Instructions to follow ▸ Below are the records; restate word for word the lines from the first through the one containing "(true, s1) =>", and only those.

################

/-- R441: the path of `lane` takes a trap. The entry waits while a page of the save area faults. -/
def State.enterTrap (s0 : State) (who lane : Nat) (t : Trap) : State :=
  match (s0.warp who).pathAt lane with
  | none => s0
  | some p =>
    let s := s0.modCtl who (fun c => c.dropGroups p.mask)
    let w := s.warp who
    let c := s.ctl who
    let base := s.tsave who
    let h := min 2 w.curb
    let dirty := (List.range h).filter (fun b => !(w.block b).absent && (w.block b).dirty)
    match s.saveAllReady who .store (s.entryRanges who) with
    | (false, s1) => { s1 with blocked := true }
    | (true, s1) =>
      let s2 := dirty.foldl (fun u b => u.saveBlock who base b (w.block b)) s1
      let s3 := s2.setWarp who (w.atResume lane t.resume)
      let s4 := s3.saveWrite who (base + 0x24000) (s3.layout who p.mask)
      let s5 := (lanesOf p.mask).foldl (fun u L => u.saveWrite who (base + 0x27000 + 32 * L) (trapWords t L)) s4
      let s6 := (s5.dropAsks who 0).modWarp who (fun x => x.handlerState p.mask c.tvec h)
      let gone := (s6.ctl who).lost
      let mine := (List.range h).filter (fun b => (w.block b).lost || gone.contains b)
      let s7 := s6.setCtl who { c with inTrap := true, cause := t.cause.code, trapMask := p.mask, frozen := w.paths
                                       frozenParked := w.parked, entering := none
                                       mismatch := if c.mismatch.any p.mask.getLsbD then none else c.mismatch
                                       trapCurb := w.curb, trapLost := mine, lost := gone.filter (fun b => decide (h ≤ b))
                                       waits := c.waits.filter (fun x => !p.mask.getLsbD x.lane), stall := none }
      s7.record (coreOf who) 1 (slotOf who) (BitVec.ofNat 64 (t.cause.code * 2 ^ 56 + t.pc.toNat % 2 ^ 56))

/-- R449: a trap of a stream. -/
def State.streamTrap (s : State) (who : Nat) (t : Trap) : State :=
  let j := who - streamBase
  let s1 := (s.stopThread who).modStream j (fun x => { x with state := 4, strpc := pktOf t.pc })
  s1.postRecord j 3 true (BitVec.ofNat 64 t.cause.code) t.pc

/-- A trap of a path, wherever it runs (R439, R440, R449). -/
def State.takeTrap (s : State) (who lane : Nat) (t : Trap) : State :=
  if isStream who then s.streamTrap who t
  else if (s.ctl who).tvec = 0 ∨ (s.ctl who).inTrap then s.fatalTrap who t
  else s.enterTrap who lane t

/-! ### Where a path goes -/

/-- The loop action of R226 at the end of packet `pkt`: the new levels and where the path goes on. -/
def loopAction (l0 l1 : LoopLvl) (pkt : W64) : LoopLvl × LoopLvl × W64 :=
  let fall := pkt + 16
  let at0 := l0.count != 0 && l0.stop == pkt
  let at1 := l1.count != 0 && l1.stop == pkt
  if at0 && at1 then
    if l1.count != 1 then (l0, { l1 with count := l1.count - 1 }, l1.start)
    else if l0.count != 1 then ({ l0 with count := l0.count - 1 }, { l1 with count := l1.reload }, l0.start)
    else ({ l0 with count := 0 }, { l1 with count := 0 }, fall)
  else if at0 then
    if l0.count != 1 then ({ l0 with count := l0.count - 1 }, l1, l0.start) else ({ l0 with count := 0 }, l1, fall)
  else if at1 then
    if l1.count != 1 then (l0, { l1 with count := l1.count - 1 }, l1.start) else (l0, { l1 with count := 0 }, fall)
  else (l0, l1, fall)

/-- A path that has finished a word of `n` slots at `pc`: the next word, or past the packet's end by R226. -/
def Warp.advance (w : Warp) (lane : Nat) (pc : W64) (n : Nat) : Warp :=
  match w.pathAt lane with
  | none => w
  | some p =>
    if bitsOf pc 2 2 + n ≤ 3 then w.putPath lane [{ p with pc := pc + BitVec.ofNat 64 (4 * n) }]
    else
      let (l0, l1, next) := loopAction w.l0 w.l1 (pktOf pc)
      { w.putPath lane [{ p with pc := next, inside := false, strict := false }] with l0 := l0, l1 := l1 }

/-- A path that starts at `pc`: its packet is still to be entered. -/
def startAt (mask : LaneMask) (pc : W64) (handler : Bool) (num : Nat) : Path :=
  { mask := mask, pc := pc, handler := handler, num := num }

/-! ### Returning from a trap -/

/-- The lanes of the interrupted path by their resume points, and the other paths as they were frozen, without lanes that have
exited (R445, R446 step 4). -/
def resumePaths (bs : List Byte) (words : Nat → W64) (mask exited : LaneMask) (frozen : List Path) : List Path :=
  let pcs := ((lanesOf mask).map (fun L => words L &&& ~~~3#64)).eraseDups
  let mine := pcs.map (fun pc => { startAt (maskWhere mask (fun L => words L &&& ~~~3#64 == pc)) pc false 0 with strict := true })
  let others := (layoutPaths bs).filterMap (fun p =>
    let m := mdiff p.mask (mask ||| exited)
    if m = 0 then none else
    match frozen.find? (fun f => f.mask == m && f.pc == p.pc) with
    | some f => some f
    | none => some { p with mask := m, handler := false })
  mine ++ others

/-- R446 steps 2 to 5 once the frame has been read: `none` where the loop check fails. -/
def Warp.resume (w : Warp) (bs : List Byte) (words : Nat → W64) (c : WarpCtl) : Option Warp :=
  let mask := mdiff c.trapMask w.exited
  let ps := resumePaths bs words mask w.exited c.frozen
  let w1 := w.ofLayout bs
  let mine := ((lanesOf mask).map (fun L => words L &&& ~~~3#64)).eraseDups
  if decide (1 < mine.length) && (w1.l0.count != 0 || w1.l1.count != 0) then none
  else some { w1 with
    paths := ps
    blocks := (List.range (handlerBlocks c)).foldl (fun m b =>
      mset m b { absentBlock (w.block b).group (w.block b).row with lost := c.trapLost.contains b }) w.blocks }

/-- Read a range of a thread's save area through the L2 (R98, R168): none while a page of it is being serviced; what cannot be read is
open (log entry 103). -/
def State.readSaved (s : State) (who va n : Nat) : Option (List Byte) × State :=
  let ctx := (s.warp who).ctx
  match s.askSpan ctx va n .load (coreOf who) who 0 with
  | (.wait, t) => (none, t)
  | (.viol _ _, t) => (some ((List.range n).map (fun i => (Config.freeWord (t.fresh + i)).setWidth 8)), { t with fresh := t.fresh + n })
  | (.ok ps, t) => let (bs, u) := (t.touchParts ps (reqOf who true ctx 0)).openParts ps
                   (some bs, u)

/-- The trap frame and the lanes' resume words, or a wait. -/
def State.readFrame (s : State) (who : Nat) : Option (List Byte × List Byte) × State :=
  match s.saveAllReady who .load [(s.tsave who + 0x24000, 0x1400), (s.tsave who + 0x27000, 0x1000)] with
  | (false, t) => (none, t)
  | (true, t) =>
    match t.readSaved who (s.tsave who + 0x24000) 0x1400 with
    | (none, u) => (none, u)
    | (some f, u) => match u.readSaved who (s.tsave who + 0x27000) 0x1000 with
      | (none, v) => (none, v)
      | (some ws, v) => (some (f, ws), v)

/-- Leave the handler: lanes of the interrupted path that are still live continue at their resume points. -/
def State.leaveTrap (s : State) (who : Nat) (pc : W64) (frame : List Byte × List Byte) : State :=
  let c := s.ctl who
  match (s.warp who).resume frame.1 (fun L => BitVec.ofNat 64 (sub frame.2 (32 * L) 8)) c with
    | none => s.fatalTrap who { cause := .loopdiv, pc := pc }
    | some w' =>
      let fresh := { w' with parked := w'.parked.map (fun q => { q with gen := c.gen }) }
      let s2 := (s.setWarp who fresh).setCtl who { c with inTrap := false, stall := none, cause := 0, trapMask := 0, trapCurb := 0, trapLost := [], frozen := [], frozenParked := [] }
      (s2.dropAsks who 0).record (coreOf who) 2 (slotOf who) ((w'.paths.head?).elim 0 Path.pc)

end Sys2Proof.Machine
end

################

The answer ▸
/-- R441: the path of `lane` takes a trap. The entry waits while a page of the save area faults. -/
def State.enterTrap (s0 : State) (who lane : Nat) (t : Trap) : State :=
  match (s0.warp who).pathAt lane with
  | none => s0
  | some p =>
    let s := s0.modCtl who (fun c => c.dropGroups p.mask)
    let w := s.warp who
    let c := s.ctl who
    let base := s.tsave who
    let h := min 2 w.curb
    let dirty := (List.range h).filter (fun b => !(w.block b).absent && (w.block b).dirty)
    match s.saveAllReady who .store (s.entryRanges who) with
    | (false, s1) => { s1 with blocked := true }
    | (true, s1) =>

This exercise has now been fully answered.